Now, we verify that the data is still retained:
cqlsh:mykeyspace> select * from usertable where userprofession = 'IT Consultant';
NoHostAvailable:
Oh, yes, that is clear: we have used node1’s IP address and port, when we have started the client.
Let us now connect to node2 by entering „exit"
and starting a new client container like follows:
(dockerhost)$ sudo docker run -it --rm -e CQLSH_HOST=$(docker inspect --format='{{ .NetworkSettings.IPAddress }}' cassandra-node2) -e CQLSH_PORT=9042 --name cassandra-client --entrypoint=cqlsh cassandra Connected to Test Cluster at 172.17.0.4:9042. [cqlsh 5.0.1 | Cassandra 3.9 | CQL spec 3.4.2 | Native protocol v4] Use HELP for help. cqlsh>
To be honest, I was a little bit confused here and would have expected that I need to connect to port 29042 instead, since I have started node2 with a port mapping from 29042 (outside port) to 9042 (container port). But this is wrong: from the Docker host, we can directly access the node2 container IP address with all its ports, including port 9042. Only, if we want to access container from outside the Docker host, we need to access port 29042 of the Docker host IP address instead of port 9042 of the node2 container:
(dockerhost)$ netstat -an | grep 9042
tcp6 0 0 :::29042 :::* LISTEN
Now let us check on the second node that the data is retained:
Anyway, we are connected to the second node now and can check the data:
cqlsh> use mykeyspace; cqlsh:mykeyspace> select * from usertable where userid = 1;
userid | userfamilyname | usergivenname | userprofession --------+----------------+---------------+---------------- 1 | Veits | Oliver | IT Consultant
(1 rows)
Perfect! The data is still there.
Appendix A: No keyspace has been specified.

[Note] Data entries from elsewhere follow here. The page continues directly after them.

-- ==== Sys2Proof/Machine/Engine.lean ====
section
/-! DEFINITION. The engine of a tile: fetch and issue in program order (R112, R114), board operations (R117, R128 to
R131), vector operations (R118, R563), moves, waits, sends, receives, pegs, the sampled check (R132 to R134) and
retention (R135).  An engine command carries the tile; the instruction is the word at the tile's PC in its program bank. -/
namespace Sys2Proof.Machine

/-! ## Fetch, address registers, interlocks -/

/-- The instruction a tile issues next: none where it does not run, has issued CHK DONE, or its issue is held. -/
def Chip.fetch (c : Chip) (t : Nat) : Option EInstr :=
  let x := c.tile t
  let bank := c.rd R.TILE_STATE_BANK (tileOff t)
  let pc := c.rd R.TILE_STATE_PC (tileOff t)
  if c.running t && !x.ending && decide (x.hold = .none) && decide (pc < c.rd R.TILE_PROG_LEN_LEN (tileOff t + 4 * bank)) then
    decodeWord (x.word bank pc)
  else none

def Tile.xreg (x : Tile) (i : Nat) : Nat := Tbl.get 0 x.xregs i
/-- LINE of an address register (R110). -/
def Tile.line (x : Tile) (i : Nat) : Nat := x.xreg i % 2 ^ 17
/-- STRIDE of an address register (R110). -/
def Tile.stride (x : Tile) (i : Nat) : Nat := x.xreg i / 2 ^ 17 % 2 ^ 15
/-- Line of vector v (R110). -/
def Tile.vline (x : Tile) (i v : Nat) : Nat := x.line i + v * x.stride i
/-- Batch slot number of an address register (R110). -/
def Tile.slotNo (x : Tile) (i : Nat) : Nat := x.xreg i % 2 ^ 11

/-- The range from the first vector's first line to the last vector's last line (R114). -/
def Tile.range (x : Tile) (i vectors lines : Nat) : LineRange := ⟨x.line i, (vectors - 1) * x.stride i + lines⟩

def LineRange.meets (a b : LineRange) : Bool := decide (a.first < b.first + b.count ∧ b.first < a.first + a.count)

/-- The batch slot of a number; an all-zero slot beyond COUNT (R298). -/
def noSlot : BatchSlot := ⟨0, 0, 0, false, false, false, false, 0, 0⟩
def Tile.slot (x : Tile) (s : Nat) : BatchSlot := Tbl.get noSlot x.batch s

/-- Element format of a VEC FMT field. -/
def fmtOfCode (k : Nat) : NFmt :=
  match k with
  | 0 => .int4
  | 1 => .fp4
  | _ => .fp8

def headDim (hd : Nat) : Nat := 64 * 2 ^ hd

/-- Lines of the operands of a VEC operation: A, B and D (R111, R118). -/
def vecLines (op len : Nat) (f : NFmt) (aux : Nat) : Nat × Nat × Nat :=
  let n := fpLines len
  match op with
  | 0x0 | 0x1 | 0xA | 0xB => (n, n, n)
  | 0x2 | 0x6 | 0x7 => (n, 1, n)
  | 0x3 | 0x4 | 0x5 => (n, 0, 1)
  | 0x8 => (1, 0, 1)
  | 0x9 => (n, fpLines (headDim (bits aux 5 4) / 2), n)
  | 0xC => (n, 0, narrowLines f (cdiv len 32))
  | 0xD => (narrowLines f (cdiv len 32), 0, n)
  | _ => (n, 0, fpLines (2 * (aux % 16 + 1)))

/-- Lines an instruction touches: address register, vectors, lines of each (R110). -/
structure Access1 where
  reg     : Nat
  vectors : Nat
  lines   : Nat
  deriving DecidableEq, Repr

/-- The range of an access, as R114 compares it. -/
def Tile.rangeOf (x : Tile) (a : Access1) : LineRange := x.range a.reg a.vectors a.lines
/-- The lines of each vector of an access. -/
def Tile.each (x : Tile) (a : Access1) : List LineRange := (upFrom 0 a.vectors).map fun v => ⟨x.vline a.reg v, a.lines⟩

/-- What an instruction claims at issue: its unit, the lines it reads and writes, the receive it waits for. -/
structure Claim where
  unit   : Option EUnit
  reads  : List Access1
  writes : List Access1
  needs  : Option Nat
  deriving DecidableEq, Repr

def Chip.claim (c : Chip) (t : Nat) (x : Tile) (i : EInstr) : Claim :=
  match i with
  | .arr add b _ spansM1 afmt _ vM1 src dst _ _ =>
    let rows := (spansM1 + 1) * spanRows (c.rd R.ARRAY_CFG_ROWGROUP (boardOff (boardOf t b)))
    let d : Access1 := ⟨dst, vM1 + 1, 64⟩
    ⟨some (.board b), ⟨src, vM1 + 1, narrowLines (nfmtOfBit afmt) (rows / 32)⟩ :: (if add then [d] else []), [d], none⟩
  | .copy src dst lM1 vM1 => ⟨some .mover, [⟨src, vM1 + 1, lM1 + 1⟩], [⟨dst, vM1 + 1, lM1 + 1⟩], none⟩
  | .zero dst lM1 vM1 => ⟨some .mover, [], [⟨dst, vM1 + 1, lM1 + 1⟩], none⟩
  | .setx _ _ | .addx _ _ => ⟨none, [], [], none⟩
  | .vec op a b d lenM1 f vM1 aux =>
    let l := vecLines op (lenM1 + 1) (fmtOfCode f) aux
    ⟨some .vector, ⟨a, vM1 + 1, l.1⟩ :: (if l.2.1 = 0 then [] else [⟨b, vM1 + 1, l.2.1⟩]), [⟨d, vM1 + 1, l.2.2⟩], none⟩
  | .attn a d _ hd gM1 _ _ vM1 =>
    let g := gM1 + 1
    ⟨some .mill, [⟨a, vM1 + 1, narrowLines .fp4 (g * headDim hd / 32)⟩], [⟨d, vM1 + 1, fpLines (g * headDim hd)⟩], none⟩
  | .scrub b _ _ => ⟨some (.board b), [], [], none⟩
  | .red op a d tag lenM1 vM1 =>
    let len := lenM1 + 1
    let la := if op = 0 then narrowLines .fp8 (cdiv len 32) else fpLines len
    ⟨some .vector, [⟨a, vM1 + 1, la⟩, ⟨d, vM1 + 1, fpLines len⟩], [⟨d, vM1 + 1, fpLines len⟩], some tag⟩
  | .send a lM1 vM1 _ _ _ _ _ => ⟨some .send, [⟨a, vM1 + 1, lM1 + 1⟩], [], none⟩
  | .route a b lM1 vM1 _ _ _ =>
    ⟨some .send, [⟨a, vM1 + 1, lM1 + 1⟩, ⟨b, vM1 + 1, fpLines (Tbl.get 0 x.topk (x.line b))⟩], [], none⟩
  | .ret a lM1 tag =>
    let n := match x.recvs.find? (fun r => r.tag = tag) with
      | some r => r.cap
      | none => 1
    ⟨some .send, [⟨a, n, lM1 + 1⟩], [], none⟩
  | .post d lM1 _ _ => ⟨some .receive, [], [⟨d, 1, lM1 + 1⟩], none⟩
  | .gather d lM1 _ _ capM1 _ => ⟨some .receive, [], [⟨d, capM1 + 1, lM1 + 1⟩], none⟩
  | .wait _ | .peg _ _ | .waitBeat _ | .waitCycles _ | .sample | .retain _ _ | .done => ⟨none, [], [], none⟩

/-- Lines a posted receive holds (R114, R123). -/
def Recv.range (r : Recv) : LineRange :=
  if r.gather then ⟨r.line, (r.cap - 1) * r.stride + r.lines⟩ else ⟨r.line, r.lines⟩

/-- Issue is held under R114: a full queue, an interlock, or a receive that has not completed. -/
def Tile.blocked (x : Tile) (k : Claim) : Bool :=
  let reads := k.reads.map x.rangeOf
  let writes := k.writes.map x.rangeOf
  (match k.unit with
    | none => false
    | some u => decide (8 ≤ (x.issued.filter fun i => i.unit = u).length))
  || x.issued.any (fun i =>
      i.writes.any (fun w => reads.any w.meets || writes.any w.meets)
        || i.reads.any (fun r => writes.any r.meets))
  || x.recvs.any (fun r => !r.done && (reads.any (r.range).meets || decide (k.needs = some r.tag)))

/-- Issue the next instruction of a tile where `sel` takes it: count a held cycle (TILE_STALLS), or advance the PC,
enter it in its unit's queue, and do what it does. -/
def issue (t : Nat) (sel : EInstr → Option (Nat → CM Unit)) : CM Unit := do
  let c ← get
  match c.fetch t with
  | none => pure ()
  | some i =>
    match sel i with
    | none => pure ()
    | some act =>
      let x := c.tile t
      let k := c.claim t x i
      if x.blocked k then bumpM R.TILE_STALLS_COUNT (tileOff t)
      else do
        let pc := c.rd R.TILE_STATE_PC (tileOff t)
        wrM R.TILE_STATE_PC (tileOff t) (pc + 1)
        match k.unit with
        | none => pure ()
        | some u => onTileM t fun x =>
            { x with issued := x.issued ++
              [{ unit := u, index := pc, reads := k.reads.map x.rangeOf, writes := k.writes.map x.rangeOf, replica := false }] }
        act pc

/-! ## Packets (R200) -/

def Chip.node (c : Chip) : Nat := c.rd R.PKG_NODE_NODE
def Chip.place (c : Chip) (t : Nat) : Place := ⟨c.node, t / 48, t % 48⟩

/-- Packets of up to 16 lines (R200). -/
def packetsOf (mk : Nat → List (List Nat) → Packet) : Nat → Nat → List (List Nat) → List Packet
  | 0, _, _ => []
  | n + 1, first, ls => match ls with
    | [] => []
    | _ => mk first (ls.take 16) :: packetsOf mk n (first + 16) (ls.drop 16)

/-- Inject packets into the mesh. -/
def inject (ps : List Packet) : CM Unit := modify fun c => { c with flight := c.flight ++ ps }

/-- The step and replay count a tile's packets carry. -/
def Chip.stepNow (c : Chip) : Nat := c.rd R.SEQ_STEP_STEP
def Chip.replayNow (c : Chip) : Nat := c.rd R.FAULT_STATUS_REPLAY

If you get an error message like follows,
cqlsh> select * from usertable where userprofession = 'IT Consultant';
InvalidRequest: Error from server: code=2200 [Invalid query] message="No keyspace has been specified. USE a keyspace, or explicitly specify keyspace.tablename"
Then you have forgotten to prepend the „use mykeyspace; command:
cqlsh> use mykeyspace; cqlsh:mykeyspace> select * from usertable where userid = 1;
userid | userfamilyname | usergivenname | userprofession --------+----------------+---------------+---------------- 1 | Veits | Oliver | IT Consultant
(1 rows)
Summary
In this blog post we have performed the following tasks:
- Introduced Cassandra with a little comparison with Hadoop
- We have started a Cassandra node in a Docker container
- Spun up a second Cassandra node and build a Cassandra cluster
- Started a Cassandra Client in a container
- Added Data with replication factor 2 and performed some CQL commands for a warm-up
- shut down node 2 and verified that the data is still available
- started node 2 again and wait some seconds
- shut down node1 and verified that the data is still available on node2
With this test, we could verify that the data replication between nodes in a Cassandra cluster works and no data is lost if a node fails.